During Ukraine’s digital transformation, special attention is drawn to the growing role of crypto assets. In light of global trends and increasing interest in decentralized financial technologies, Ukrainian lawmakers must implement a clear, effective, and fair taxation system for digital asset transactions.
Ukraine Applies Tax on Crypto Transactions
According to the latest proposal, the government plans to levy an 18% tax on capital gains from buying, selling, or trading crypto assets. Similar to traditional financial markets, profits earned through crypto transactions will be subject to tax.
Tax will also apply to individuals and businesses, ensuring a broad reach across the crypto ecosystem. If approved, the proposal will mark a significant step in Ukraine’s ongoing efforts to regulate the digital economy while providing clarity for investors and companies operating in the space.
The government also added that crypto miners and stakers will face a 5% tax on the income generated from their activities. Mining, which requires significant computational power to verify transactions and secure the network, has been a point of focus due to its environmental impact and energy consumption. Staking, a popular method of earning through crypto holdings, will also fall under the tax regime.
Interestingly, one of the newest aspects of the proposed tax law involves airdrops, the process by which crypto projects distribute free tokens to holders of existing crypto assets. Ukraine intends to tax airdropped tokens as income, requiring individuals to report them on their tax filings and pay applicable taxes. This could impact the airdrop-driven promotions often seen within the crypto sector.

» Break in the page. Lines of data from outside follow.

-- ==== Sys2Proof/Tests/Slice0.lean ====
section
/-! SUPPORT. Tests. Every expected value is the spec's: spec/95_test_vectors.md (V-…, P…) and 30_encoding.md R71. Then one
named witness per statement that has hypotheses. -/

namespace Sys2Proof.Tests

open Sys2Proof Sys2Proof.Machine

/-! ### Decoding: V-E1 and R71 -/

theorem test_decode_nop : decode 0b00000000_00000000_00000000_00000000#32 = .legal .nop := by decide

theorem test_decode_init : decode 0b00000001_00000000_00000000_00000000#32 = .legal .init := by decide

theorem test_decode_byte : decode 0b00000010_00000000_00000000_00110001#32 = .legal (.byte 0x31#8) := by decide

theorem test_decode_bit : decode 0b00000011_00000000_00000000_00000001#32 = .legal (.bit 1#1) := by decide

theorem test_decode_setofs : decode 0b00000100_11111111_11111111_11111111#32 = .legal (.setofs 0xFFFFFF#24) := by decide

theorem test_decode_setlen : decode 0b00000101_00000000_00000000_00001001#32 = .legal (.setlen 9#24) := by decide

theorem test_decode_run : decode 0b00000110_00000000_00000000_00000000#32 = .legal (.run 0#1) := by decide

theorem test_decode_run_c : decode 0b00000110_00000000_00000000_00000001#32 = .legal (.run 1#1) := by decide

theorem test_decode_clrerr : decode 0b00000111_00000000_00000000_00000000#32 = .legal .clrerr := by decide

theorem test_decode_illegal_low : [0x00000001#32, 0x02000131#32, 0x03000002#32, 0x06000002#32, 0x07000001#32].map decode =
    [.illegal (.reservedBits .z), .illegal (.reservedBits .b8), .illegal (.reservedBits .b1),
     .illegal (.reservedBits .r1), .illegal (.reservedBits .z)] := by decide

theorem test_decode_illegal_high : [0x01800000#32, 0x08000000#32, 0xFFFFFFFF#32].map decode =
    [.illegal (.reservedBits .z), .illegal .undefinedOpcode, .illegal .undefinedOpcode] := by decide

/-- No two rows of the opcode map select a common word (R62). -/
theorem test_rows_disjoint : opcodeMap.Pairwise fun r q => (r.matchBits ^^^ q.matchBits) &&& (r.mask &&& q.mask) ≠ 0#32 := by
  decide

/-- A word of more than 32 bits is no command (R67). -/
theorem test_table_word_length : decodeTableWord 40 0x0131000000 = none ∧
    decodeTableWord 32 0x02000031 = some (.byte 0x31#8) := by decide

/-! ### Well-formedness: what each check refuses (R68, R70) -/

theorem test_wf_byte : (SourceLine.byte 256).wellFormed = false ∧ (SourceLine.byte 255).wellFormed = true := by decide

theorem test_wf_bit : (SourceLine.bit 2).wellFormed = false ∧ (SourceLine.bit 1).wellFormed = true := by decide

theorem test_wf_setofs : (SourceLine.setofs 0x1000000).wellFormed = false ∧
    (SourceLine.setofs 0xFFFFFF).wellFormed = true := by decide

theorem test_wf_setlen : (SourceLine.setlen 0x1000000).wellFormed = false ∧
    (SourceLine.setlen 0xFFFFFF).wellFormed = true := by decide

theorem test_wf_word : (SourceLine.word 0x100000000).wellFormed = false ∧
    (SourceLine.word 0xFFFFFFFF).wellFormed = true := by decide

theorem test_wf_bytes : (SourceLine.bytes [255, 256]).wellFormed = false ∧
    (SourceLine.bytes [0, 255]).wellFormed = true := by decide

theorem test_wf_str : (SourceLine.str ['A', 'é']).wellFormed = false ∧ (SourceLine.str ['A']).wellFormed = true := by decide

theorem test_wf_bits8 : (SourceLine.bits8 256).wellFormed = false ∧ (SourceLine.bits8 255).wellFormed = true := by decide

theorem test_wf_win : (SourceLine.win 0x1000000 0).wellFormed = false ∧ (SourceLine.win 0 0x1000000).wellFormed = false ∧
    (SourceLine.win 0xFFFFFF 0xFFFFFF).wellFormed = true := by decide

theorem test_wf_crcwin : (SourceLine.crcwin 0x1000000 0).wellFormed = false ∧
    (SourceLine.crcwin 0 0x1000000).wellFormed = false ∧ (SourceLine.crcwin 1 9).wellFormed = true := by decide

/-! ### Source text (R68 to R71) -/

theorem test_text_comment :
    assembleText ['N', 'O', 'P', ' ', ';', ' ', 'x'] = some [0x00000000#32] ∧ assembleText [';', 'x'] = some [] := by decide

theorem test_text_str : assembleText ['S', 'T', 'R', ' ', '"', '1', '2', '"'] = some [0x02000031#32, 0x02000032#32] := by
  decide

/-- R71: `.word`. -/
theorem test_text_word :
    assembleText ['.', 'w', 'o', 'r', 'd', ' ', '0', 'x', '0', '8', '0', '0', '0', '0', '0', '0'] =
      some [0x08000000#32] := by decide

theorem test_text_crcwin : assembleText ['C', 'R', 'C', 'W', 'I', 'N', ' ', '1', ',', ' ', '9'] =
    some [0x04000001#32, 0x05000009#32, 0x06000000#32] := by decide

theorem test_text_out_of_range : assembleText ['B', 'Y', 'T', 'E', ' ', '2', '5', '6'] = none := by decide

theorem test_text_bits8 : assembleText ['B', 'I', 'T', 'S', '8', ' ', '0', 'x', '3', '1'] =
    some [0x03000000#32, 0x03000000#32, 0x03000001#32, 0x03000001#32,
      0x03000000#32, 0x03000000#32, 0x03000000#32, 0x03000001#32] := by decide

/-! ### Small states -/

/-- One field of a next state. -/
def field {α : Type} (f : State → α) : Host.Outcome State Fault Refusal → Option α
  | .next t => some (f t)
  | .fault _ => none
  | .refused _ => none

/-- The first step after `s` with the word presented. -/
def first (w : Nat) (s : State) : Host.Outcome State Fault Refusal := step (s.withFetchWord 32 w)

/-- The buffer of V-W1: 00, then "123456789", then FF. -/
def buffer11 : Memory :=
  [(1, 0x31#8), (2, 0x32#8), (3, 0x33#8), (4, 0x34#8), (5, 0x35#8), (6, 0x36#8), (7, 0x37#8), (8, 0x38#8), (9, 0x39#8),
   (10, 0xFF#8)]

/-- The configuration of V-W1 with a window. -/
def windowed (o l : Addr) : State := { State.reset with dataLen := 11, data := buffer11, offset := o, length := l }

/-- A RUN of nine bytes at its first request. -/
def running : State := (windowed 1#24 9#24).startRun 0#1

/-- A RUN at the last byte of a window. -/
def runningLast : State := (windowed 10#24 1#24).startRun 0#1

/-- An edge with a word at the port. -/
def presenting (w : Word) : Pins := ⟨false, true, w, false, 0x00#8⟩

/-- An edge with nothing at the port. -/
def quiet : Pins := ⟨false, false, 0#32, false, 0x00#8⟩

/-- An edge that answers a read. -/
def answering (d : Byte) : Pins := ⟨false, false, 0#32, true, d⟩

/-- An edge with reset. -/
def resetting : Pins := ⟨true, true, 0x02000031#32, true, 0x00#8⟩

theorem running_window : running.window.stop = 10#25 ∧ running.window.count = 9#25 := by decide

/-- A RUN in progress is in the invariant. -/
theorem running_inv : running.Inv where
  reset_done := rfl
  data_wf := by decide
  data_bound := by decide
  requests_bound := fun a ha => by
    rcases List.mem_singleton.mp (show a ∈ [1#24] from ha) with rfl
    decide
  idle := by decide
  undisturbed := by decide
  req_running := by decide
  running := by decide
  shifting := by decide
  raced_window := by decide

theorem runningLast_inv : runningLast.Inv where
  reset_done := rfl
  data_wf := by decide
  data_bound := by decide
  requests_bound := fun a ha => by
    rcases List.mem_singleton.mp (show a ∈ [10#24] from ha) with rfl
    decide
  idle := by decide
  undisturbed := by decide
  req_running := by decide
  running := by decide
  shifting := by decide
  raced_window := by decide

theorem reset_inv : State.reset.Inv := by constructor <;> simp [State.reset, Memory.wf]

/-! ### One step of each command -/

/-- V-K1. -/
theorem test_nop : field (fun t => (t.crc, t.err)) (first 0x00000000 State.reset) = some (0xFFFF#16, false) := by decide

/-- V-E1, from another CRC. -/
theorem test_init : field State.crc (first 0x01000000 { State.reset with crc := 0x29B1#16 }) = some 0xFFFF#16 := by decide

/-- V-D1, row 0. -/
theorem test_byte : field State.crc (first 0x02000031 State.reset) = some 0xC782#16 := by decide

/-- V-D2. -/
theorem test_byte_mixed : field State.crc (first 0x02000056 { State.reset with crc := 0x1234#16 }) = some 0x3C40#16 := by
  decide

/-- V-B1. -/
theorem test_bit_one : field State.crc (first 0x03000001 { State.reset with crc := 0x7FFF#16 }) = some 0xEFDF#16 := by decide

/-- V-B1. -/
theorem test_bit_zero : field State.crc (first 0x03000000 { State.reset with crc := 0x8000#16 }) = some 0x1021#16 := by decide

/-- V-E1. -/
theorem test_setofs : field (fun t => (t.offset, t.length)) (first 0x04FFFFFF (windowed 1#24 9#24)) =
    some (0xFFFFFF#24, 9#24) := by decide

/-- P2, line 5. -/
theorem test_setlen : field (fun t => (t.offset, t.length)) (first 0x05FFFFFF (windowed 1#24 9#24)) =
    some (1#24, 0xFFFFFF#24) := by decide

/-- V-W1, the clipped row: indices 1 to 10, in order. -/
theorem test_run : field (fun t => (t.crc, t.requests.reverse)) (first 0x06000000 (windowed 1#24 0xFFFFFF#24)) =
    some (0x1ABB#16, [1#24, 2#24, 3#24, 4#24, 5#24, 6#24, 7#24, 8#24, 9#24, 10#24]) := by decide

/-- P3, line 6. -/
theorem test_run_c : field State.crc (first 0x06000001 { windowed 5#24 5#24 with crc := 0x5349#16 }) = some 0x29B1#16 := by
  decide

/-- V-K1. -/
theorem test_clrerr : field State.err (first 0x07000000 { State.reset with err := true }) = some false := by decide

/-- V-E1. -/
theorem test_illegal : field (fun t => (t.crc, t.err)) (first 0x02000131 State.reset) = some (0xFFFF#16, true) := by decide

/-- V-R1: reset in the middle of a RUN. -/
theorem test_reset_edge : field (fun t => (t.crc, t.offset, t.length, t.busy, t.memReq)) (clockEdge resetting running) =
    some (0xFFFF#16, 0#24, 0#24, false, false) := by decide

/-- P5, line 4: a late `mem_ack` is ignored. -/
theorem test_late_ack : field State.crc (clockEdge (answering 0x33#8) State.reset) = some 0xFFFF#16 := by decide

/-- V-B2, the first shift of byte 31. -/
theorem test_shift : (State.shiftEdge { State.reset with busy := true, acc := 0xFFFF#16, shiftByte := 0x31#8 }).acc =
    0xEFDF#16 := by decide

/-- V-B3. -/
theorem test_table : crcTable 0x44#8 = 0x0840#16 ∧ updByteTable 0x1234#16 0x56#8 = 0x3C40#16 := by decide

/-- V-C1: a reduced working value, not the rejected wide one. -/
theorem test_mask : crcOf 0xFFFF#16 [0x31#8, 0x32#8] = 0x3DBA#16 := by decide

/-! ### Witnesses: the hypotheses of each statement are met -/

theorem witness_NopCommand : opcOf 0x00000001#32 = 0x00#8 ∧ immOf 0x00000001#32 ≠ 0#24 ∧
    (presenting 0x00000000#32).presents .nop ∧ State.reset.ready :=
  ⟨by decide, by decide, ⟨rfl, rfl, rfl⟩, by decide⟩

Reasons Behind The Proposal
Notably, the government stated that the Matrix, a system for taxing digital assets, was developed at the initiative and direct involvement of the National Securities and Stock Market Commission (NSSMC). The proposal noted that the experience of leading jurisdictions such as Germany, Switzerland, Estonia, Singapore, and others was considered, as they have already established their approaches to tax accounting for digital asset transactions.
For clarity, the government emphasized that introducing these taxes is necessary to ensure that the crypto market operates within a legal and regulated framework. By imposing taxes, the state aims to generate revenue, combat money laundering and tax evasion, and align with global standards. Meanwhile, aside from crypto taxes, the proposed tax law also included a 5% military levy.